Terapia della Famiglia

Il contributo più importante dato alla psicosomatica dalle teorie sistemiche è quello del pediatra e psichiatra argentino Salvador Minuchin[i], maggior esponente dell’indirizzo strutturale della terapia familiare.

La terapia familiare strutturale mira a riconoscere, esprimere e risolvere i conflitti latenti evitando lo stress emotivo;  ad individuare e rafforzare l’autonomia dei singoli membri e dei sottosistemi e a stimolare e valorizzare ogni potenzialità di cambiamento, di evoluzione e di crescita della famiglia.

Il presupposto di base della terapia familiare si fonda sul concetto che l’uomo non è isolato, al contrario, in quanto individuo, agisce e reagisce all’interno dei gruppi sociali.

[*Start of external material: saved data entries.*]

/-- Row 2x of R87. -/
def decodeRow2 : List (Option Descriptor) :=
  [some ⟨.jsr, .absolute, 6, .fixed, .wordOperand .jsr⟩,
   some ⟨.and, .indirectX, 6, .fixed, .byteOperand .andIndX⟩,
   none, none,
   some ⟨.bit, .zeroPage, 3, .fixed, .byteOperand .bitZp⟩,
   some ⟨.and, .zeroPage, 3, .fixed, .byteOperand .andZp⟩,
   some ⟨.rol, .zeroPage, 5, .fixed, .byteOperand .rolZp⟩,
   none,
   some ⟨.plp, .implied, 4, .fixed, .noOperand .plp⟩,
   some ⟨.and, .immediate, 2, .fixed, .byteOperand .andImm⟩,
   some ⟨.rol, .accumulator, 2, .fixed, .noOperand .rolAcc⟩,
   none,
   some ⟨.bit, .absolute, 4, .fixed, .wordOperand .bitAbs⟩,
   some ⟨.and, .absolute, 4, .fixed, .wordOperand .andAbs⟩,
   some ⟨.rol, .absolute, 6, .fixed, .wordOperand .rolAbs⟩,
   none]

/-- Row 3x of R87. -/
def decodeRow3 : List (Option Descriptor) :=
  [some ⟨.bmi, .relative, 2, .branch, .byteOperand .bmi⟩,
   some ⟨.and, .indirectY, 5, .pageCross, .byteOperand .andIndY⟩,
   none, none, none,
   some ⟨.and, .zeroPageX, 4, .fixed, .byteOperand .andZpX⟩,
   some ⟨.rol, .zeroPageX, 6, .fixed, .byteOperand .rolZpX⟩,
   none,
   some ⟨.sec, .implied, 2, .fixed, .noOperand .sec⟩,
   some ⟨.and, .absoluteY, 4, .pageCross, .wordOperand .andAbsY⟩,
   none, none, none,
   some ⟨.and, .absoluteX, 4, .pageCross, .wordOperand .andAbsX⟩,
   some ⟨.rol, .absoluteX, 7, .fixed, .wordOperand .rolAbsX⟩,
   none]

/-- Row 4x of R87. -/
def decodeRow4 : List (Option Descriptor) :=
  [some ⟨.rti, .implied, 6, .fixed, .noOperand .rti⟩,
   some ⟨.eor, .indirectX, 6, .fixed, .byteOperand .eorIndX⟩,
   none, none, none,
   some ⟨.eor, .zeroPage, 3, .fixed, .byteOperand .eorZp⟩,
   some ⟨.lsr, .zeroPage, 5, .fixed, .byteOperand .lsrZp⟩,
   none,
   some ⟨.pha, .implied, 3, .fixed, .noOperand .pha⟩,
   some ⟨.eor, .immediate, 2, .fixed, .byteOperand .eorImm⟩,
   some ⟨.lsr, .accumulator, 2, .fixed, .noOperand .lsrAcc⟩,
   none,
   some ⟨.jmp, .absolute, 3, .fixed, .wordOperand .jmpAbs⟩,
   some ⟨.eor, .absolute, 4, .fixed, .wordOperand .eorAbs⟩,
   some ⟨.lsr, .absolute, 6, .fixed, .wordOperand .lsrAbs⟩,
   none]

/-- Row 5x of R87. -/
def decodeRow5 : List (Option Descriptor) :=
  [some ⟨.bvc, .relative, 2, .branch, .byteOperand .bvc⟩,
   some ⟨.eor, .indirectY, 5, .pageCross, .byteOperand .eorIndY⟩,
   none, none, none,
   some ⟨.eor, .zeroPageX, 4, .fixed, .byteOperand .eorZpX⟩,
   some ⟨.lsr, .zeroPageX, 6, .fixed, .byteOperand .lsrZpX⟩,
   none,
   some ⟨.cli, .implied, 2, .fixed, .noOperand .cli⟩,
   some ⟨.eor, .absoluteY, 4, .pageCross, .wordOperand .eorAbsY⟩,
   none, none, none,
   some ⟨.eor, .absoluteX, 4, .pageCross, .wordOperand .eorAbsX⟩,
   some ⟨.lsr, .absoluteX, 7, .fixed, .wordOperand .lsrAbsX⟩,
   none]

/-- Row 6x of R87. -/
def decodeRow6 : List (Option Descriptor) :=
  [some ⟨.rts, .implied, 6, .fixed, .noOperand .rts⟩,
   some ⟨.adc, .indirectX, 6, .fixed, .byteOperand .adcIndX⟩,
   none, none, none,
   some ⟨.adc, .zeroPage, 3, .fixed, .byteOperand .adcZp⟩,
   some ⟨.ror, .zeroPage, 5, .fixed, .byteOperand .rorZp⟩,
   none,
   some ⟨.pla, .implied, 4, .fixed, .noOperand .pla⟩,
   some ⟨.adc, .immediate, 2, .fixed, .byteOperand .adcImm⟩,
   some ⟨.ror, .accumulator, 2, .fixed, .noOperand .rorAcc⟩,
   none,
   some ⟨.jmp, .indirect, 5, .fixed, .wordOperand .jmpInd⟩,
   some ⟨.adc, .absolute, 4, .fixed, .wordOperand .adcAbs⟩,
   some ⟨.ror, .absolute, 6, .fixed, .wordOperand .rorAbs⟩,
   none]
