-- ==== Sys2Proof/Machine/Cycles.lean ====
section
/-! DEFINITION. The cycle accountant (40_execute_dispatch.md R104; 41_addressing_modes.md R121, R122, R134): the cycle
count of an instruction in the state it starts from. The count is no part of State (10_state.md R39). -/

namespace Sys2Proof.Machine

/-- The condition of each branch (R215 to R222); no other instruction branches. -/
def branchTaken (op : Operation) (p : Status) : Bool :=
  match op with
  | .bcc => !p.c
  | .bcs => p.c
  | .beq => p.z
  | .bne => !p.z
  | .bmi => p.n
  | .bpl => !p.n
  | .bvc => !p.v
  | .bvs => p.v
  | _ => false

/-- One cycle for a true condition (R104). -/
def oneIf (b : Bool) : Nat := if b then 1 else 0

/-- The cycles of a branch beyond its base: one when taken, one more when the target is in another page (R104,
R134). -/
def branchPenalty (op : Operation) (off : Byte) (s : State) : Nat :=
  if branchTaken op s.p then 1 + oneIf (branchCrossed s off) else 0

/-- The cycles beyond `base_cycles`, by the mark of the opcode's cell in R88 (R104). -/
def penaltyCycles (mark : Penalty) (i : Instr) (s : State) : Nat :=
  match mark, i.operand with
  | .pageCross, .source src => oneIf (sourceCrossed src s)
  | .branch, .relative off => branchPenalty i.operation off s
  | _, _ => 0

/-- The cycle count of an instruction (R104): base plus penalty, from its descriptor. -/
def cycles (i : Instr) (s : State) : Nat :=
  match descriptor i.opcode with
  | some d => d.baseCycles + penaltyCycles d.penalty i s
  | none => 0

/-- The cycle count of the step from `s`; an undefined opcode charges none (R101, R260). -/
def stepCycles (s : State) : Nat :=
  match fetchInstr s with
  | some i => cycles i s
  | none => 0

end Sys2Proof.Machine
end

Mentre i terapeuti orientati all’approccio individuale sono inclini a vedere l’individuo come il depositario della patologia e a raccogliere soltanto i dati che si possono ottenere dal singolo paziente o che lo riguardano, i terapeuti familiari fanno partecipare alla terapia tutti i componenti della famiglia, cosicché  non c’è bisogno di  postulare l’introiezione delle figure familiari tramite la terapia individuale.

«La famiglia è la matrice dell’identità[ii]».

Ogni uomo che nasce, si impianta nel tessuto familiare specifico (razziale, culturale, religioso, ecc.). All’infinitezza dell’essenza neonata, la famiglia pone limiti e condizionamenti, positivi e negativi.   All’interno dello scenario sociale la famiglia si configura come un fattore significativo del processo evolutivo, si delinea come un gruppo naturale che regola le reazioni dei suoi componenti rispetto agli stimoli, difatti la sua organizzazione e la sua struttura proiettano e qualificano l’esperienza dei membri stessi.  La “coscienza familiare” si esprime attraverso i nomi prescelti, il ricordo delle persone care scomparse, le simbologie peculiari di ogni “clan” familiare, le usanze intrinseche. Con il trascorrere degli anni la mente umana si sviluppa incamerando tutti stimoli che l’ambiente gli fornisce, le informazioni assimilate e immagazzinate divengono parte dell’individuo, del  modo di porsi  nel contesto sociale ove interagisce.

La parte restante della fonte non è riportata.